Rissoina scolopax

Scientific classification
- Kingdom: Animalia
- Phylum: Mollusca
- Class: Gastropoda
- Subclass: Caenogastropoda
- Order: Littorinimorpha
- Family: Rissoinidae
- Genus: Rissoina
- Species: R. scolopax
- Binomial name: Rissoina scolopax Souverbie, 1877

= Rissoina scolopax =

- Genus: Rissoina
- Species: scolopax
- Authority: Souverbie, 1877

Species of sea snail

Rissoina scolopax is a species of small sea snail, a marine gastropod mollusc in the family Rissoinidae.

== Description ==
The shell reaches 10 mm with textured whorls.

(Original description in French) The shell is fusiform and pyramidal, rough to the touch, and somewhat blunt at the apex. It is latticed by strong longitudinal ribs crossed by slightly smaller transverse ribs, which continue as far as the edge of the outer lip and become nodulose where they intersect the longitudinal ribs. In addition, the base of the shell is encircled by a strong, somewhat nodulose, subterminal spiral cord, separated from the transverse ribs by a fairly broad groove.

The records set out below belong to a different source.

-- ==== Sys2Proof/Machine/Assembly.lean ====
section
/-! DEFINITION. Reading assembler text (30_encoding.md R62), as lists of characters: `ADD r2,r0,r1` to an instruction,
`LIZ r0,5 ; HALT` to several, and their words as the bytes of a program image. -/

namespace Sys2Proof.Machine

/-- Why a text is refused. What R62 leaves open (blanks, letter case, errors) is the model's choice (log 7). -/
inductive TextError where
  /-- The first word is no mnemonic of the 22. -/
  | badMnemonic (word : List Char)
  /-- An operand is neither a register `r<n>` nor a number. -/
  | badOperand (text : List Char)
  /-- The line has a mnemonic and operands but is ill formed (WellFormed.lean). -/
  | badLine (e : AsmError)
deriving DecidableEq, Repr

/-- The pieces of a text between the separators. -/
def pieces (sep : Char) : List Char → List (List Char)
  | [] => [[]]
  | c :: cs =>
    match pieces sep cs with
    | [] => [[c]]
    | p :: ps => if c = sep then [] :: p :: ps else (c :: p) :: ps

/-- A text without the blanks before and after it. -/
def trimmed (cs : List Char) : List Char :=
  ((cs.dropWhile (fun c => c == ' ')).reverse.dropWhile (fun c => c == ' ')).reverse

/-- The value of a digit, if it is one below the base. -/
def digit (base : Nat) (c : Char) : Option Nat :=
  let v :=
    if '0' ≤ c ∧ c ≤ '9' then c.toNat - '0'.toNat
    else if 'a' ≤ c ∧ c ≤ 'f' then c.toNat - 'a'.toNat + 10
    else if 'A' ≤ c ∧ c ≤ 'F' then c.toNat - 'A'.toNat + 10
    else base
  if v < base then some v else none

/-- The number that digits continue. -/
def numberFrom (base : Nat) : Nat → List Char → Option Nat
  | n, [] => some n
  | n, c :: cs =>
    match digit base c with
    | some d => numberFrom base (base * n + d) cs
    | none => none

/-- The number of one digit or more. -/
def number (base : Nat) : List Char → Option Nat
  | [] => none
  | c :: cs => numberFrom base 0 (c :: cs)

/-- An operand: "registers written `r0`..`r7`, immediates as decimal or `0x` hexadecimal numbers" (30_encoding.md
R62). -/
def readOperand : List Char → Except TextError Operand
  | 'r' :: cs =>
    match number 10 cs with
    | some n => .ok (.reg n)
    | none => .error (.badOperand ('r' :: cs))
  | '0' :: 'x' :: cs =>
    match number 16 cs with
    | some n => .ok (.imm n)
    | none => .error (.badOperand ('0' :: 'x' :: cs))
  | cs =>
    match number 10 cs with
    | some n => .ok (.imm n)
    | none => .error (.badOperand cs)

/-- "the operands separated by commas" (30_encoding.md R62). -/
def readOperands (cs : List Char) : Except TextError (List Operand) :=
  if cs = [] then .ok [] else (pieces ',' cs).mapM (fun p => readOperand (trimmed p))

/-- The kind a mnemonic names (30_encoding.md R62). -/
def mnemonicOf (cs : List Char) : Option Mnemonic := Mnemonic.all.find? (fun m => m.name.toList == cs)

/-- One instruction: "the mnemonic, then the operands" (30_encoding.md R62). -/
def readInstr (text : List Char) : Except TextError Instr :=
  let cs := trimmed text
  let word := cs.takeWhile (fun c => c != ' ')
  match mnemonicOf word with
  | none => .error (.badMnemonic word)
  | some m =>
    match readOperands (trimmed (cs.dropWhile (fun c => c != ' '))) with
    | .error e => .error e
    | .ok os =>
      match AsmLine.assemble ⟨m, os⟩ with
      | .ok i => .ok i
      | .error e => .error (.badLine e)

/-- The instructions of one line, "`;` separating instructions written on one line" (30_encoding.md R62). -/
def readLine (text : List Char) : Except TextError (List Instr) := (pieces ';' text).mapM readInstr

/-- The program image of one line: each instruction's word, ignored bits 0, high byte first (30_encoding.md R62,
20_memory.md R37). -/
def assembleText (text : List Char) : Except TextError (List Byte) :=
  (readLine text).map fun is => (is.map encode).flatten

end Sys2Proof.Machine
end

The shell consists of nine and a half whorls, divided by a well-impressed suture. The first whorl and half of the second, which are embryonic, are smooth and white. The remaining whorls, up to and including the penultimate, are somewhat flat, while the body whorl is slightly convex and does not equal one fifth of the total length of the shell.

The aperture is semilunar and oblique. The outer lip is sharp though slightly blunt, somewhat prolonged anteriorly, and broadly varicose externally. The inner lip is slightly thickened and lies closely appressed against the columella. The shell is glossy and of a faintly crystalline white colour.

== Biology ==
This species is a detritivore.

== Distribution ==
This species lives in benthic zones in the western Pacific, near Japan, New Caledonia, and the Philippines.